Items from a data source:
== Segment start ==

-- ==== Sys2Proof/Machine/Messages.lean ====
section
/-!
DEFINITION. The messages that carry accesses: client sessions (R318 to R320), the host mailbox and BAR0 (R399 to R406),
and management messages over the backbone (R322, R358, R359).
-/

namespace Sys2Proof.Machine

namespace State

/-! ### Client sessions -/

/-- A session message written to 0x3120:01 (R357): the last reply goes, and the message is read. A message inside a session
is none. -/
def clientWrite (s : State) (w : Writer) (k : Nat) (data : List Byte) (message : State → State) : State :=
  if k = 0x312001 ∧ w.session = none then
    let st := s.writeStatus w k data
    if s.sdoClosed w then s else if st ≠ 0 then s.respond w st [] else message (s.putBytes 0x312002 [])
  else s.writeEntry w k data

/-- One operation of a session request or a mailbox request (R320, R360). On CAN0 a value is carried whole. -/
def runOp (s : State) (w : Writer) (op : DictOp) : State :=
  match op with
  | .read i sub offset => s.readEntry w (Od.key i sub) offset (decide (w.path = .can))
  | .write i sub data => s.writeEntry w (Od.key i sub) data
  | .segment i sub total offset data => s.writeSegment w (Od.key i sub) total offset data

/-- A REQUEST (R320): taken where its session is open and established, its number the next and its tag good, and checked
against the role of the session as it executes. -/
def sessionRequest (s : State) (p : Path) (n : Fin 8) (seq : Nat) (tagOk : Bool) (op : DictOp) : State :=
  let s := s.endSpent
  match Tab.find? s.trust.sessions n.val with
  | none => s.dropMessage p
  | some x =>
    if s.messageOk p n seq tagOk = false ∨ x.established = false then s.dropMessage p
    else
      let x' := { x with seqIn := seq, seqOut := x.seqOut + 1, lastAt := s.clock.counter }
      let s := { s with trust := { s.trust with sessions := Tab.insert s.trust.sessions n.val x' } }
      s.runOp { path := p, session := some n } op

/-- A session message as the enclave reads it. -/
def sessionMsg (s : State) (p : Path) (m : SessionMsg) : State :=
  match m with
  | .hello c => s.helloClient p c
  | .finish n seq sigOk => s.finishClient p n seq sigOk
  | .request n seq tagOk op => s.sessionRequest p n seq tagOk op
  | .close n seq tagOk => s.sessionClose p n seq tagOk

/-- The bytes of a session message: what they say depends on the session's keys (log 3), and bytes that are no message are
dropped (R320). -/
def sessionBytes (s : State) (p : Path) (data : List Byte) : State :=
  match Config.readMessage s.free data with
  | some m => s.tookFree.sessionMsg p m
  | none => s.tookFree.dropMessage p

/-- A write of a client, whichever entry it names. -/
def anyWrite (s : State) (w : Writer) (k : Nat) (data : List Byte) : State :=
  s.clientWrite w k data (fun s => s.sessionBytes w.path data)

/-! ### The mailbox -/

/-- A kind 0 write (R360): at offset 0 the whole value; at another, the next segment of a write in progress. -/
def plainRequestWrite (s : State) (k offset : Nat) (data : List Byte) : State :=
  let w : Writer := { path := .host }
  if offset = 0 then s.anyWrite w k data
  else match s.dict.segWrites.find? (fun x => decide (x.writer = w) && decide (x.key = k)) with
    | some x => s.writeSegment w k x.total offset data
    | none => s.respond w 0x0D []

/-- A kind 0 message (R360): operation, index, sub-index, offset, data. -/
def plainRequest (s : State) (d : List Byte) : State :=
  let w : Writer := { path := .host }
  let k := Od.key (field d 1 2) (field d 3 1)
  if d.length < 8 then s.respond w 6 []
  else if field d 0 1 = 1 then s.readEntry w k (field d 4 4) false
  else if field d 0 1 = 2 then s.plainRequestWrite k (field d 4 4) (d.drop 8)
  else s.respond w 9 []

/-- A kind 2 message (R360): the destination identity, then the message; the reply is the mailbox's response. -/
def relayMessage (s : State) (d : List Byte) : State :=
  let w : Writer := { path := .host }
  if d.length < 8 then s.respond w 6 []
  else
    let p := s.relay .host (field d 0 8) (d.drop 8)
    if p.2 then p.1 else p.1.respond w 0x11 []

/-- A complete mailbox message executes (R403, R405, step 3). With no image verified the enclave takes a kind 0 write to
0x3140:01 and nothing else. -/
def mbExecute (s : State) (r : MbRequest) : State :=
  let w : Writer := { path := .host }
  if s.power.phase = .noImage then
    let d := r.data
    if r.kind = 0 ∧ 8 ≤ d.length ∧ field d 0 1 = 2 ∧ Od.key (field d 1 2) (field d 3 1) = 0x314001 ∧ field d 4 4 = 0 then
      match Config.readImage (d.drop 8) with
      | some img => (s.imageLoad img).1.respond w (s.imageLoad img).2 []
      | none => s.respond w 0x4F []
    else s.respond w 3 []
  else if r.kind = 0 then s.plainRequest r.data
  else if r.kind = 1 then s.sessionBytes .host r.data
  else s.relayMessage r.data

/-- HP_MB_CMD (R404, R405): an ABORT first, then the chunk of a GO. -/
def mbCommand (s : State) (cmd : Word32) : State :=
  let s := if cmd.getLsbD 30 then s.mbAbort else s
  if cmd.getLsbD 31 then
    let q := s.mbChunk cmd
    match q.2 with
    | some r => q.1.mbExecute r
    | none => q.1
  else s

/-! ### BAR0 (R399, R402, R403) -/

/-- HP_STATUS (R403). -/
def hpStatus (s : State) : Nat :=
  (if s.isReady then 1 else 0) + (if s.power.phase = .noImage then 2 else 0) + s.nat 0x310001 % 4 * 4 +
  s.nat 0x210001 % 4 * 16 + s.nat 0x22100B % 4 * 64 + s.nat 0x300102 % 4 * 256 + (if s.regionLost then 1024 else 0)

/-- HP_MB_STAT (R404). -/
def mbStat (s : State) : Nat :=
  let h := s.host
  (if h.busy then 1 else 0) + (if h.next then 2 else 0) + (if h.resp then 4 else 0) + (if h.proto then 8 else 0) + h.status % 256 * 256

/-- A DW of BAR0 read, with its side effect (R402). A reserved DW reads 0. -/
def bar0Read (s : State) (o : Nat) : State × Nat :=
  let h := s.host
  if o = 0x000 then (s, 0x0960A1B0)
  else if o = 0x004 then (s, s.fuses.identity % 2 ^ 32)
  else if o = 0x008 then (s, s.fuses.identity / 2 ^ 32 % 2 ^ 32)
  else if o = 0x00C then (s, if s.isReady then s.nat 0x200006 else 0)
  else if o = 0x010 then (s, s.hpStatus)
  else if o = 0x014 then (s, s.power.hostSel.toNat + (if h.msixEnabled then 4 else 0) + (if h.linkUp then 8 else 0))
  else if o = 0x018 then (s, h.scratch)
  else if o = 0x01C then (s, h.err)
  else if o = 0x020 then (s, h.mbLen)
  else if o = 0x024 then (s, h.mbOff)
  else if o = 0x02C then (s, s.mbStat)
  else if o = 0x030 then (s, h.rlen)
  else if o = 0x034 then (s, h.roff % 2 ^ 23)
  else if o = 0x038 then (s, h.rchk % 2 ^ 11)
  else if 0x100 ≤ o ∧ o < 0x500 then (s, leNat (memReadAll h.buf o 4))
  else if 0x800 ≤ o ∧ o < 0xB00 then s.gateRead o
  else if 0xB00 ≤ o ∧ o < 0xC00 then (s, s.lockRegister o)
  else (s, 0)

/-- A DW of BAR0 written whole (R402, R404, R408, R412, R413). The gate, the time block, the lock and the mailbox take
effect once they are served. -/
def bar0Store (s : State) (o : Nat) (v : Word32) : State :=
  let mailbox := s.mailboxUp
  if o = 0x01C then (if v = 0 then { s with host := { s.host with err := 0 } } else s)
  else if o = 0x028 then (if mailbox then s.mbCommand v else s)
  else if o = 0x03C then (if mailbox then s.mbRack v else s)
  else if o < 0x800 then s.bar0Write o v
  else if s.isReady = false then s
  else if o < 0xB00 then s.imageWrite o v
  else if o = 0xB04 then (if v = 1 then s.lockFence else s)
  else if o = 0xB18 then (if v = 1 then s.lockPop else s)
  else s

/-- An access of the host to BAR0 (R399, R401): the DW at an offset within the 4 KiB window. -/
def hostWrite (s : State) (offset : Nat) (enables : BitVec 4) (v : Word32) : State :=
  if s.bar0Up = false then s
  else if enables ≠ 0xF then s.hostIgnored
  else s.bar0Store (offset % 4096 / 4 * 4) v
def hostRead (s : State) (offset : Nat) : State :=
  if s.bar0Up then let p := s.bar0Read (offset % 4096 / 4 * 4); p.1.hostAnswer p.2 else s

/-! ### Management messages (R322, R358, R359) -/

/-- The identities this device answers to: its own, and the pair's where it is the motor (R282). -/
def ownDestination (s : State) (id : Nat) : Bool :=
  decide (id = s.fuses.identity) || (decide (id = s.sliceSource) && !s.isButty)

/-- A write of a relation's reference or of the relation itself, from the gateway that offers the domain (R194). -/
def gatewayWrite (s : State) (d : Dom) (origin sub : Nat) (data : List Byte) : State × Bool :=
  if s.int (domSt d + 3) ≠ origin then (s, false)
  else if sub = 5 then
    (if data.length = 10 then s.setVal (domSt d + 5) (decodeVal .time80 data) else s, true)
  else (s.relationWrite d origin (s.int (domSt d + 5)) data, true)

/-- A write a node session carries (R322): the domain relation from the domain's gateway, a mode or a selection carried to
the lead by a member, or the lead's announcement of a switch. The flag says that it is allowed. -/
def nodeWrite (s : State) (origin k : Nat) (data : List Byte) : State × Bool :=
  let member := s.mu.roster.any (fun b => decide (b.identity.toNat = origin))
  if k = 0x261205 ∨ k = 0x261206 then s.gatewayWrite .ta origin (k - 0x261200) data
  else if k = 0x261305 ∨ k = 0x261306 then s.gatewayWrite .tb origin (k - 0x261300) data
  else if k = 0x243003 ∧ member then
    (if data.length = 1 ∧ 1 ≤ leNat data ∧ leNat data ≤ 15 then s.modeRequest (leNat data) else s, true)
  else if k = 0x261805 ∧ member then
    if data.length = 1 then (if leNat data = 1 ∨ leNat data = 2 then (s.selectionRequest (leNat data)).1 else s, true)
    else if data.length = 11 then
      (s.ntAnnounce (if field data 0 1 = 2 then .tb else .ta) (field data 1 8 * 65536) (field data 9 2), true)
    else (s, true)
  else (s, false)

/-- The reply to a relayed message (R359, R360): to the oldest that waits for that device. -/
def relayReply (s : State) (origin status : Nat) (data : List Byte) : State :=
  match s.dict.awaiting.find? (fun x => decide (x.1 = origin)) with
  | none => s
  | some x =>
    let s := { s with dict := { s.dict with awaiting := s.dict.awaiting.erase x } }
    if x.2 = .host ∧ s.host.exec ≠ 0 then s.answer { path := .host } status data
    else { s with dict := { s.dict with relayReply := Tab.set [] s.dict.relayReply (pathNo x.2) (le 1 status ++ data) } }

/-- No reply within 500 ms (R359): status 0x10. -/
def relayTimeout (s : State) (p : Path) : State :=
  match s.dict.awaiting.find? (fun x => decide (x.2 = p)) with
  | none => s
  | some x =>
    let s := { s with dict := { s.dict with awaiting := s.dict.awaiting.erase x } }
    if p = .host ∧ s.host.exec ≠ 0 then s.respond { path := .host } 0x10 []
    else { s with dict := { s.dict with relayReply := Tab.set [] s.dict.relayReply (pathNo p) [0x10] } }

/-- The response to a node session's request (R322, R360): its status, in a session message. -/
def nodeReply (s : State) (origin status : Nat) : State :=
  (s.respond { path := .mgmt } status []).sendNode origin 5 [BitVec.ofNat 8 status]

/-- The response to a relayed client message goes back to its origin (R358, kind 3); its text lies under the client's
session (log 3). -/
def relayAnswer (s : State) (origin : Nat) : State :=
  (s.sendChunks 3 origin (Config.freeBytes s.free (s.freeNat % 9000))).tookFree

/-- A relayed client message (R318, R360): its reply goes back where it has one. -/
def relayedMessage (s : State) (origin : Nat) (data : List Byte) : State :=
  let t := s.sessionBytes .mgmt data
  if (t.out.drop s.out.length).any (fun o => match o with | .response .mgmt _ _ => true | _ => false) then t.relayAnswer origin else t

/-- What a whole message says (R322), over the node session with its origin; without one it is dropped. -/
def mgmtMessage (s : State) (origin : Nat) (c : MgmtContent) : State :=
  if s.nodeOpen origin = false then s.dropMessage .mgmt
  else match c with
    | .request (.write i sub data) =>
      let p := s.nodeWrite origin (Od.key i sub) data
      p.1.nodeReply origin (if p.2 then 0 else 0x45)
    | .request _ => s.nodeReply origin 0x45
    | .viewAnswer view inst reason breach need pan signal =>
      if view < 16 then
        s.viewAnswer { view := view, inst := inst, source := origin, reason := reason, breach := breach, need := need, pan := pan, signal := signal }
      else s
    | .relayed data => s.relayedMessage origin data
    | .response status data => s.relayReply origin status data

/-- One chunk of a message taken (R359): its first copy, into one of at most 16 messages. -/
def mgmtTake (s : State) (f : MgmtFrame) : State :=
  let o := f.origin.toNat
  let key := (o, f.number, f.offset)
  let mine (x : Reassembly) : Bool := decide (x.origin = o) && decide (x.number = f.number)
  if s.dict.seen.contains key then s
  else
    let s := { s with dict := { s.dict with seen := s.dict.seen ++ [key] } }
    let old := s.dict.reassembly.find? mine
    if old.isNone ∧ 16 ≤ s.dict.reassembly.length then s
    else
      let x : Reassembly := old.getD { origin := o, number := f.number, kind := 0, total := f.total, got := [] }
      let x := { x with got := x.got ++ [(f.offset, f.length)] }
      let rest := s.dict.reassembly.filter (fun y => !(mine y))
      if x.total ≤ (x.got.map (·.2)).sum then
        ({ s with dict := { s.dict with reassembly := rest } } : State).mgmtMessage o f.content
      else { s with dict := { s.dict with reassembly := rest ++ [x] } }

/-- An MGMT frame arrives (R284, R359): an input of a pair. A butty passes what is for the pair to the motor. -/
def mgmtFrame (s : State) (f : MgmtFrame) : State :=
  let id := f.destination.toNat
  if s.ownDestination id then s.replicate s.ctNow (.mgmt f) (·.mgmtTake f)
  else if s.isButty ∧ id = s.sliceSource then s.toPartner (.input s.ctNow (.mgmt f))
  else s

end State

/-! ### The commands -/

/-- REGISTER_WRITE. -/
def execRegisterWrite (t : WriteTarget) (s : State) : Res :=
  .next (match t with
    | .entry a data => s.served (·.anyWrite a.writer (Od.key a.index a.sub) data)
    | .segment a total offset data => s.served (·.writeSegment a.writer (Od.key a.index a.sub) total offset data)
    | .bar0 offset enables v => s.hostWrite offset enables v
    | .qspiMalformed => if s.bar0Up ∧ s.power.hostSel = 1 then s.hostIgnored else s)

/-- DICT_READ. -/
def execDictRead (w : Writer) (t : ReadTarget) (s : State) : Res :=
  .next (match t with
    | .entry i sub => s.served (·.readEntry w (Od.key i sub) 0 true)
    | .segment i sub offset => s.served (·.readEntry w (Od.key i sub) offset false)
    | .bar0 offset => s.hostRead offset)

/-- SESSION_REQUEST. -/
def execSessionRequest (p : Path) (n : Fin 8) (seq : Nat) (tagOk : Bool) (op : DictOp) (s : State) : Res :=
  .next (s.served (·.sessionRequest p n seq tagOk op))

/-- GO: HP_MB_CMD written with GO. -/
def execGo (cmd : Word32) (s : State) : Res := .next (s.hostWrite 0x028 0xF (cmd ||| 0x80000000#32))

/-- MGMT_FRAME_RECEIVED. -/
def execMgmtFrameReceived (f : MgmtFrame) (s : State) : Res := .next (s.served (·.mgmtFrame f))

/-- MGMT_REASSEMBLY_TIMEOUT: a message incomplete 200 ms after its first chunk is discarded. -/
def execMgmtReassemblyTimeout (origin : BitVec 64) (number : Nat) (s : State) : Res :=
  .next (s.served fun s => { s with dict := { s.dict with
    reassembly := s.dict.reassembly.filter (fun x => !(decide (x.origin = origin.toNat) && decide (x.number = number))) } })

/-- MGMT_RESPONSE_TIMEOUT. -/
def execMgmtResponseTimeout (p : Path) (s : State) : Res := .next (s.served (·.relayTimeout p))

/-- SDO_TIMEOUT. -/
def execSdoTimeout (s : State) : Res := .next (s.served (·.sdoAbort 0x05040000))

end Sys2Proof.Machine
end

== Segment end ==

WHAT NEEDS TO BE DONE:
In the entries above, the lines from the one bearing "let member := s.mu.roster.any" up to and including the one bearing "[BitVec.ofNat 8 status]" should be transcribed exactly; no other line is wanted.

RESPONSE FOR THIS EXERCISE:
  let member := s.mu.roster.any (fun b => decide (b.identity.toNat = origin))
  if k = 0x261205 ∨ k = 0x261206 then s.gatewayWrite .ta origin (k - 0x261200) data
  else if k = 0x261305 ∨ k = 0x261306 then s.gatewayWrite .tb origin (k - 0x261300) data
  else if k = 0x243003 ∧ member then
    (if data.length = 1 ∧ 1 ≤ leNat data ∧ leNat data ≤ 15 then s.modeRequest (leNat data) else s, true)
  else if k = 0x261805 ∧ member then
    if data.length = 1 then (if leNat data = 1 ∨ leNat data = 2 then (s.selectionRequest (leNat data)).1 else s, true)
    else if data.length = 11 then
      (s.ntAnnounce (if field data 0 1 = 2 then .tb else .ta) (field data 1 8 * 65536) (field data 9 2), true)
    else (s, true)
  else (s, false)

/-- The reply to a relayed message (R359, R360): to the oldest that waits for that device. -/
def relayReply (s : State) (origin status : Nat) (data : List Byte) : State :=
  match s.dict.awaiting.find? (fun x => decide (x.1 = origin)) with
  | none => s
  | some x =>
    let s := { s with dict := { s.dict with awaiting := s.dict.awaiting.erase x } }
    if x.2 = .host ∧ s.host.exec ≠ 0 then s.answer { path := .host } status data
    else { s with dict := { s.dict with relayReply := Tab.set [] s.dict.relayReply (pathNo x.2) (le 1 status ++ data) } }

/-- No reply within 500 ms (R359): status 0x10. -/
def relayTimeout (s : State) (p : Path) : State :=
  match s.dict.awaiting.find? (fun x => decide (x.2 = p)) with
  | none => s
  | some x =>
    let s := { s with dict := { s.dict with awaiting := s.dict.awaiting.erase x } }
    if p = .host ∧ s.host.exec ≠ 0 then s.respond { path := .host } 0x10 []
    else { s with dict := { s.dict with relayReply := Tab.set [] s.dict.relayReply (pathNo p) [0x10] } }

/-- The response to a node session's request (R322, R360): its status, in a session message. -/
def nodeReply (s : State) (origin status : Nat) : State :=
  (s.respond { path := .mgmt } status []).sendNode origin 5 [BitVec.ofNat 8 status]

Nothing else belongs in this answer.